None of the services have been available to telephone customers in these areas in the past, according to GTE Public Affairs Officer Charles Watkins.

The following list explains the new services which will be available effective August 14 in Imperial and August 20 in Balmorhea.

*AUTOMATIC BUSY REDIAL: This service keeps trying a busy number and rings you back when your number and the called number are free.

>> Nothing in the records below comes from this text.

-- ==== Sys2Proof/Machine/Coprocessor.lean ====
section
/-! DEFINITION. The coprocessor classes. The source describes no coprocessor and no operation (43_coprocessor.md R220
to R223): under a failing condition they only advance (30_encoding.md R94), under a passing one they are refused by name
(D21; assumption log 17). -/

namespace Sys2Proof.Machine

/-- Coprocessor data transfer (R221). -/
def execCoprocessorDataTransfer (c : Cond) (_p _u _n _w _l : Bool) (_rn : Reg) (_crd _cpNum : BitVec 4)
    (_offset : BitVec 8) (s : State) : Result :=
  whenPassed c s (.refused .coprocessorNotDescribed)

/-- Coprocessor data operation (R222). -/
def execCoprocessorDataOperation (c : Cond) (_cpOpcode _crn _crd _cpNum : BitVec 4) (_cp : BitVec 3)
    (_crm : BitVec 4) (s : State) : Result :=
  whenPassed c s (.refused .coprocessorNotDescribed)

/-- Coprocessor register transfer (R223). -/
def execCoprocessorRegisterTransfer (c : Cond) (_cpOpcode : BitVec 3) (_l : Bool) (_crn : BitVec 4) (_rd : Reg)
    (_cpNum : BitVec 4) (_cp : BitVec 3) (_crm : BitVec 4) (s : State) : Result :=
  whenPassed c s (.refused .coprocessorNotDescribed)

end Sys2Proof.Machine
end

*AUTOMATIC CALL RETURN: Stores the number of the last call you received and lets you return that call at your convenience even though the caller has hung up.

*CALL BLOCK: Intercepts calls from up to twelve numbers you establish and informs those callers their call is not being accepted.

*SPECIAL CALL ACCEPTANCE: Allows you to list up to twelve telephone numbers from which you want to receive calls. Other calls are routed to a recorded announcement that says you are not accepting calls.

*SPECIAL CALL FORWARDING: Lets you decide which telephone numbers, up to twelve, get through to you when you are at another number.

*VIP ALERT: Identifies up to twelve important callers by the sound of the ring.

*CALL TRACING SERVICE: Allows tracing of harassing, threatening or obscene calls. By using the assigned code, the caller's number, as well as the date and time of the call, are sent automatically to GTE's Security Department in case further action is required.

The above services are in addition to the SmartCall services, which include:

*CALL WAITING: Gives you a tone when a person is calling while you are on another call.

*CANCEL CALL WAITING: Lets you cancel the call waiting feature any time you want to avoid interruption.

*CALL FORWARDING: Lets you forward your incoming calls to another local or long distance number.

*SPEED CALLING-8: Stores up to eight of the most often called or emergency numbers for quick dialing.

*THREE-WAY CALLING: Allows you to talk to two people in two different locations at the same time - no matter who placed the call.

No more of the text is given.